Hinam Pulse
January 25, 2012

Socio-Economic Factors in Disasters

by Eve Hinman

The Multihazard Mitigation Council (MMC) has been a dormant group within the National Institute of Building Sciences for a number of years.  It is known for the oft quoted factoid that every dollar invested in mitigation reduces $4 in future avoided losses when disaster strikes. Those odds are better than the stock market these days!  Especially when you consider that disaster is virtually guaranteed to happen during the lifetime of a building.  This may sound bold, but consider that the US has sustained a record $35B in damages this year – and that was in August!  Welcome to the new "normal" in disasters.

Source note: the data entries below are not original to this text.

-- ==== Sys2Proof/Machine/Fetch.lean ====
section
/-! DEFINITION. Fetching an instruction and the immediate that follows it (spec/30_encoding.md R221, R222; spec/
49_capability_system_modifiers.md R852, R853). -/

namespace Sys2Proof.Machine

/-- The root opcode of a following immediate. -/
def postfixRoot : BitVec 7 := 124#7

/-- The bytes at an address read without raising (R852): where they cannot be read there is no postfix. The look is the model's
own: it sees memory as it is, a byte stored to since the last invalidate of the instruction cache too (spec/20_memory.md R142,
spec/70_reset_and_hazards.md R1024), and no device is read for it (log 28). -/
def peek (va : Word) (n : Nat) (s : State) : Option (BitVec 96) :=
  match spanOf .execute 0 va n s with
  | .ok sp s' =>
    if (List.range n).all fun k => s'.portOf va sp k == .memory then some (BitVec.ofNat 96 (s'.mem.value sp.addr n)) else none
  | .trap _ _ => none
  | .stop _ => none

/-- The immediate that a postfix word supplies: 13, 37 or 85 bits from bit 11 on, sign-extended (R852, R853). No form has 72
bits. -/
def postfixOf (w : BitVec 96) : Option Pfx :=
  match (fld w 0 2).toNat with
  | 0 => some ⟨fld w 9 2, (fld w 11 13).signExtend 59, 3⟩
  | 1 => some ⟨fld w 9 2, (fld w 11 37).signExtend 59, 6⟩
  | 2 => none
  | _ => some ⟨fld w 9 2, fld w 11 59, 12⟩

/-- The immediate that follows an instruction, where there is one (R852, R853). -/
def fetchPostfix (va : Word) (s : State) : Res (Option Pfx) :=
  match peek va 3 s with
  | none => .ok none s
  | some w =>
    if fld w 2 7 == postfixRoot then
      match s.par.pfxModel with
      | .refuse => .stop .pfx
      | .text =>
        (fetchBytes (wordLen w) va (wordLen w) s).bind fun v s =>
        match postfixOf (BitVec.ofNat 96 v) with
        | none => .stop .pfx
        | some p => .ok (some p) s
    else .ok none s

/-- The instruction at the instruction pointer (R221): its length is known from its first byte, which counts with the rest for a
region's granularity. The state then holds the
instruction's own bits and its postfix, and the ATOM window has moved on (R844). -/
def fetch (s : State) : Res (BitVec 96) :=
  (fetchBytes 0 s.ip 1 s).bind fun b s =>
  let len := wordLen (BitVec.ofNat 96 b)
  (fetchBytes len s.ip len s).bind fun v s =>
  (fetchPostfix (s.ip + BitVec.ofNat 64 len) s).bind fun p s =>
  .ok (BitVec.ofNat 96 v) { s with ir := BitVec.ofNat 96 v, pfx := p, atom := s.atom.tail }

/-! ## Decoding under the parameters (spec/93_implementation_defined.md U13, U22) -/

/-- A word under `BSR_LAYOUT`: the listed bits moved to where the decoder reads Lk2 and Const37 (spec/48_branch_flow.md R740). -/
def layoutWord (layout : List Nat) (w : BitVec 96) : BitVec 96 :=
  place 0 (fld w 0 9) |||
    place 9 (BitVec.ofNat 39 ((layout.zipIdx.map fun p => if w.getLsbD p.1 then 2 ^ p.2 else 0).sum))

/-- A shift word under `SRAPR_CODES = map`: Func4 3 and 4 stand for each other, and 11 and 12 (spec/45_shift_bitfield.md R502). -/
def swapShiftCodes (w : BitVec 96) : BitVec 96 := if (fld w 44 3).toNat ∈ [3, 4] then w ^^^ place 44 7#3 else w

/-- A float word under `FP_OPCODES = description`: 56 half, 57 single, 58 double (where `OP58_48` gives that root opcode to the float
group), 59 blank (spec/46_floating_point.md R552, R553; log 23). -/
def describedFloat (op58 : Op58) (w : BitVec 96) : Decoded :=
  match (fld w 2 7).toNat with
  | 56 => decodeFlt (w ^^^ place 2 1#7)
  | 57 => decodeFlt (w ^^^ place 2 3#7)
  | 58 => if op58 == .flt32 then decodeFlt (w ^^^ place 2 1#7) else decode w
  | _ => .unimplemented .function

/-- The decoder under the named parameters; with those of `Params.reset` it is `decode`. -/
def Params.decode (p : Params) (w : BitVec 96) : Decoded :=
  if fld w 0 2 = 1#2 then
    let root := (fld w 2 7).toNat
    if root ∈ [32, 33] then if p.bsrLayout == bsrDefault then Sys2Proof.decode w else Sys2Proof.decode (layoutWord p.bsrLayout w)
    else if root ∈ [80, 81, 82, 83] then
      match p.sraprCodes with
      | .description => Sys2Proof.decode w
      | .map => Sys2Proof.decode (swapShiftCodes w)
    else if root ∈ [56, 57, 58, 59] then
      match p.fpOpcodes with
      | .map => Sys2Proof.decode w
      | .description => describedFloat p.op58 w
    else Sys2Proof.decode w
  else Sys2Proof.decode w

/-- Single step or trace is on, and the model does not take it for plain storage (spec/60_exceptions.md R936). -/
def State.tracing (s : State) : Bool := s.par.debugTraps == .refuse && (srSsm s.sr || srTe s.sr)

/-- The end of a step: the free values of the next step are others. -/
def advanceDraws (o : Host.Outcome State Fault Refusal) : Host.Outcome State Fault Refusal :=
  match o with
  | .next s => .next { s with draws := s.draws + 1 }
  | .fault f => .fault f
  | .refused r => .refused r

/-- A byte put in memory where the fetch of a virtual address finds it, as one the instruction cache has not seen the old value
of. -/
def placeByte (s : State) (va : Word) (b : Byte) : State :=
  match translate .execute 0 va va s with
  | .ok pa _ => { s with mem := s.mem.setByte pa b, stale := Sparse.set s.stale pa 0#1 }
  | .trap _ _ => s
  | .stop _ => s

/-- The low `n` bytes of a number placed from an address on, and no other agent to move. -/
def placeBytes (s : State) (va : Word) (w : Nat) : Nat → State
  | 0 => { s with agenda := [] }
  | n + 1 => placeByte (placeBytes s va w n) (va + BitVec.ofNat 64 n) (BitVec.ofNat 8 (w / 2 ^ (8 * n)))

end Sys2Proof.Machine
end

At the MMC annual meeting on December 7th in DC, I was pleased to see that the MMC is newly invigorated and tackling the key multi-hazard issues of the 21st century.  The first decade of this new century is showing itself to be unlike anything we have seen before.  We are seeing a heighten hazard environment in which high magnitude storms, earthquakes, and tsunami events are occurring more frequently.  This is coming at a time when our aging infrastructure is crumbling, further exacerbating the issue.  The problem does not end here.  Our growing population is pushing our sagging, tired infrastructure far beyond intended serviceability limits.  The threat of terrorist attack seems moot in this world where infrastructure is more likely to fall down than be blown up.

We are effectively investing in the past and not the future.  The aging Baby Boomers are doing well compared to our aging infrastructure.  The Boomers at least get their Social Security checks, while our children are facing a world without reliable transportation, water, sanitation, or power.  These are typically not issues that Structural Engineers have been trained to think about.  The structure is only a small part of the overall system.  Who cares if the structure remains standing if failure of lifelines result in loss of the building's ability to function.

Our current approach of predicting the frequency, severity, and consequence of hazards needs a radical overhaul and quickly.  It is necessary to develop new methods to prioritize hazards and their impact on infrastructure nationwide in order to effectively manage the limited pool of available funds, which fuel efforts to maintain critical systems.  Without continued function of these lifelines, efforts to achieve building resilience will be lost.  An even more vexing issue is that the infrastructure systems are highly complex and interrelated.  The infrastructure systems of the 21st century need both the ability to support one another in an effort to adapt to unknown conditions and, at the same time, the ability to function independently when needed.  Consequently, solutions to protect infrastructure will be challenged by the need to better understand which utilities are essential to our ability to cope with and function in the aftermath of a catastrophic event.

If we, as structural engineers, are to remain in the discussion we need to become more conversant in economic and social issues that will dictate hazard mitigation decisions.  Disaster management efforts are being met with new challenges that require innovative solutions.